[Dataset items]
╔══

-- ==== Sys2Proof/Machine/Regulation.lean ====
section
/-! DEFINITION. The Departure Regulator's requests and events (R81, R86 to R99): holds, forced releases, the regulator
mode, the release event, the retry, the departure timeout and the merges' free timers. -/

namespace Sys2Proof.Machine

/-! ## HOLD_RUN and UNHOLD_RUN (R88, R89) -/

/-- Sets the dispatcher hold of a DWELLING or HELD run. A HELD run's set takes DISPATCHER; a run waiting for credits
leaves its queue (R85, R88). -/
def State.hold (s : State) (slot : Nat) (x : Run) : State :=
  let t := s.modReg slot fun y => { y with dispatcherHold := true }
  if x.state ≠ .held then t
  else if x.causes = Causes.onlyPower then t.recheckWaiting slot x
  else
    (t.modRun slot fun y => { y with causes := { y.causes with dispatcher := true } }).loseHolder (s.runHandle slot)

/-- HOLD_RUN for a run that resolves. -/
def State.settleHold (s : State) (slot : Nat) (x : Run) : Reply × State :=
  match x.state with
  | .dwelling | .held =>
    if (s.reg slot).dispatcherHold then s.reply .noEffect else (Reply.just .ok, s.hold slot x)
  | .released => s.reply .tooLate
  | .planned | .running | .terminated | .cancelled => s.reply .badState

/-- HOLD_RUN (R88). -/
def settleHoldRun (r : Req) (s : State) : Reply × State := thenServe s (s.withRun r s.settleHold)

/-- Clears the dispatcher hold; a set that empties leads to a retry (R89). -/
def State.unhold (s : State) (slot : Nat) : State :=
  let t := s.modReg slot fun y => { y with dispatcherHold := false }
  (t.modRun slot fun y => { y with causes := { y.causes with dispatcher := false } }).settleMerge slot

/-- UNHOLD_RUN for a run that resolves. -/
def State.settleUnhold (s : State) (slot : Nat) (x : Run) : Reply × State :=
  match x.state with
  | .dwelling | .held =>
    if (s.reg slot).dispatcherHold then (Reply.just .ok, s.unhold slot) else s.reply .noEffect
  | _ => s.reply .badState

/-- UNHOLD_RUN (R89). -/
def settleUnholdRun (r : Req) (s : State) : Reply × State := s.withRun r s.settleUnhold

/-! ## RELEASE_RUN (R90, R91) -/

/-- MERGE is closed for a dispatcher's release: the merge not free, another run its holder, or the list full (R90). -/
def State.mergeClosedFor (s : State) (slot : Nat) (r : Run) : Bool :=
  match s.spanMerge r with
  | none => false
  | some (m, _) =>
    !s.mergeFree m || ((s.arbiter m).holder.any fun h => h != s.runHandle slot) || !s.mergeRoom m

/-- The closed causes among the four that a forced release respects (R90). -/
def State.forcedGates (s : State) (slot : Nat) (r : Run) : Causes :=
  { Causes.none with
    restriction := s.restrictionClosed r
    section_ := s.sectionClosed r
    capacity := s.capacityClosed r
    merge := s.mergeClosedFor slot r }

/-- Whether a forced release comes before LR + H_min (R90). -/
def State.tooSoon (s : State) (r : Run) : Bool :=
  let p := r.tpAt r.cur
  (s.tp p).lr.any fun t => decide (s.now < t + (s.point p).elim 0 (·.hMin))

/-- Makes a forced release: the immediate claim, the release, and the computed release and lateness of a stop at which
the run halts (R91, R107). -/
def State.forceRelease (s : State) (slot : Nat) (r : Run) : State :=
  let sec := s.drawSection r
  let t := (s.leaveQueues (s.runHandle slot)).recordClaim slot (s.drawing sec) sec (s.startCost r)
  let u := t.completeRelease slot
  if r.computable then (u.modRun slot fun x => x.withRelease s.now).compareDelay slot (lateness s.now r.curDep)
  else u

/-- A refusal that carries the closed causes (R90). -/
def State.refuseCauses (s : State) (c : Causes) : Reply × State := (⟨.badState, none, enc8 c.byte⟩, s)

/-- RELEASE_RUN against a DWELLING or HELD run (R90). -/
def State.releaseStanding (s : State) (slot : Nat) (r : Run) : Reply × State :=
  let g := s.forcedGates slot r
  if s.tooSoon r then s.reply .tooSoon
  else if !g.isEmpty then s.refuseCauses g
  else if s.available (s.drawing (s.drawSection r)) < s.startCost r then s.refuseCauses Causes.onlyPower
  else (Reply.just .ok, s.forceRelease slot r)

/-- RELEASE_RUN for a run that resolves; a PLANNED run is first placed (R40, R90). -/
def State.settleRelease (s : State) (slot : Nat) (x : Run) : Reply × State :=
  match x.state with
  | .planned =>
    if (s.tp (x.tpAt 1)).occupant.isSome then s.reply .badState
    else
      let t := s.placeRun slot
      match t.runAt slot with
      | some r => t.releaseStanding slot r
      | none => t.reply .badState
  | .dwelling | .held => s.releaseStanding slot x
  | .released => s.reply .noEffect
  | .running | .terminated | .cancelled => s.reply .badState

/-- RELEASE_RUN (R90). -/
def settleReleaseRun (r : Req) (s : State) : Reply × State := s.withRun r s.settleRelease

/-! ## SET_REGULATION (R92 to R94) -/

/-- MANUAL enters the set of a HELD run; a run waiting for credits leaves its queue (R85, R92). -/
def State.enterManual (s : State) (slot : Nat) : State :=
  match s.runAt slot with
  | some r =>
    if r.causes = Causes.onlyPower then s.recheckWaiting slot r
    else s.modRun slot fun x => { x with causes := { x.causes with manual := true } }
  | none => s

/-- HALT from AUTOMATIC: no merge keeps a holder, MANUAL enters every HELD run's set, and with no run released the halt
is complete at once (R92, R94). -/
def State.halt (s : State) : State :=
  let held := s.heldRuns fun _ => true
  let t := s.onDrg fun d => { d with mode := .halting, arbiters := d.arbiters.map fun a => { a with holder := none } }
  let u := held.foldl State.enterManual t
  if u.drg.releasedCount = 0 then
    (u.onDrg fun d => { d with mode := .manual }).postWhere ⟨.halted, 0, 0⟩ fun c =>
      c.role == .dispatch || c.role == .supervisor
  else u

/-- MANUAL leaves the set of a HELD run (R93). -/
def State.leaveManual (s : State) (slot : Nat) : State :=
  s.modRun slot fun x => { x with causes := { x.causes with manual := false } }

/-- RESUME: AUTOMATIC at once, MANUAL out of every HELD run's set (R93). -/
def State.resume (s : State) : State :=
  let t := s.onDrg fun d => { d with mode := .automatic }
  let held := s.heldRuns fun r => r.causes.manual
  (held.foldl State.leaveManual t).settleMerges s held

/-- SET_REGULATION by its action. -/
def State.settleAction (s : State) (r : Req) : Reply × State :=
  if !s.inService then s.reply .badState
  else match r.regAction with
    | none => s.reply .outOfRange
    | some .halt => if s.drg.mode = .automatic then (Reply.just .ok, s.halt) else s.reply .noEffect
    | some .resume => if s.drg.mode = .automatic then s.reply .noEffect else (Reply.just .ok, s.resume)
    | some (.weight v) =>
      if 8 < v then s.reply .outOfRange
      else if v = s.lds.params.w then s.reply .noEffect
      else (Reply.just .ok, s.setParam (.weight v))

/-- SET_REGULATION (R92). -/
def settleSetRegulation (r : Req) (s : State) : Reply × State := thenServe s (s.settleAction r)

/-! ## LOOKUP_REGULATION (R99) -/

/-- A merge in the answer: last grant, free timer, holder, contenders in order of precedence. -/
def State.mergeAnswer (s : State) (m : Nat) : List Byte :=
  let a := s.arbiter m
  encClock a.lastGrant ++ encClock a.freeTimer ++ encHandle a.holder ++
    encList (sortBy (s.precedes m) (s.contenders m)) fun i => enc16 (s.runHandle i)

/-- LOOKUP_REGULATION (R99). -/
def settleLookupRegulation (_ : Req) (s : State) : Reply × State :=
  s.answer (enc8 s.drg.mode.code ++ enc8 s.lds.params.w ++ enc16 s.lds.params.tDep ++ enc16 s.drg.releasedCount ++
    encList ((ids 2).filter fun m => (s.mergeDef m).isSome) s.mergeAnswer)

/-! ## The commands -/

/-- HOLD_RUN. -/
def execHoldRun (r : Req) (s : State) : Host.Outcome State Fault Refusal :=
  .next (s.takeRequest .holdRun r (settleHoldRun r))

/-- UNHOLD_RUN. -/
def execUnholdRun (r : Req) (s : State) : Host.Outcome State Fault Refusal :=
  .next (s.takeRequest .unholdRun r (settleUnholdRun r))

/-- RELEASE_RUN. -/
def execReleaseRun (r : Req) (s : State) : Host.Outcome State Fault Refusal :=
  .next (s.takeRequest .releaseRun r (settleReleaseRun r))

/-- SET_REGULATION. -/
def execSetRegulation (r : Req) (s : State) : Host.Outcome State Fault Refusal :=
  .next (s.takeRequest .setRegulation r (settleSetRegulation r))

/-- LOOKUP_REGULATION. -/
def execLookupRegulation (r : Req) (s : State) : Host.Outcome State Fault Refusal :=
  .next (s.takeRequest .lookupRegulation r (settleLookupRegulation r))

/-- RELEASE_EVENT (R81): the expiry of a DWELLING run's release timer; nothing while it is not due. -/
def execReleaseEvent (slot : Nat) (s : State) : Host.Outcome State Fault Refusal :=
  .next <|
    match s.runAt slot with
    | some x => if x.state = .dwelling ∧ s.reached (s.reg slot).releaseTimer then (s.attempt slot).finish else s
    | none => s

/-- RETRY (R81, R84): a HELD run whose cause set has emptied. -/
def execRetry (slot : Nat) (s : State) : Host.Outcome State Fault Refusal :=
  .next <|
    match s.runAt slot with
    | some x => if x.state = .held ∧ x.causes = Causes.none then (s.attempt slot).finish else s
    | none => s

/-- The departure timeout of a RELEASED run (R86). -/
def State.timeout (s : State) (slot : Nat) : State :=
  let t := ((s.revoke slot).returnClaim slot).withdrawGrant slot
  let u := t.modReg slot fun x => { x with departureTimer := none, releaseSegment := none }
  (u.modRun slot fun x =>
    { x with state := .held, causes := { Causes.none with departureFailed := true } }).lowerReleased

/-- DEPARTURE_TIMEOUT (R86); nothing while the timer is not due. -/
def execDepartureTimeout (slot : Nat) (s : State) : Host.Outcome State Fault Refusal :=
  .next <|
    match s.runAt slot with
    | some x =>
      if x.state = .released ∧ s.reached (s.reg slot).departureTimer then
        ((s.timeout slot).serveLeft s).finish
      else s
    | none => s

/-- MERGE_FREE_TIMER_EXPIRY (R95, R96): a holder is chosen if there is none; nothing while the timer is not due. -/
def execMergeFreeTimerExpiry (merge : Nat) (s : State) : Host.Outcome State Fault Refusal :=
  .next <|
    if s.reached (s.arbiter merge).freeTimer then
      ((s.modArbiter merge fun a => { a with freeTimer := none }).chooseHolder merge).finish
    else s

end Sys2Proof.Machine
end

╚══

* WHAT TO WORK ON: Filter the data above by the word "weight" and copy every line that matches.

* FINAL ANSWER:
    | some (.weight v) =>
      else (Reply.just .ok, s.setParam (.weight v))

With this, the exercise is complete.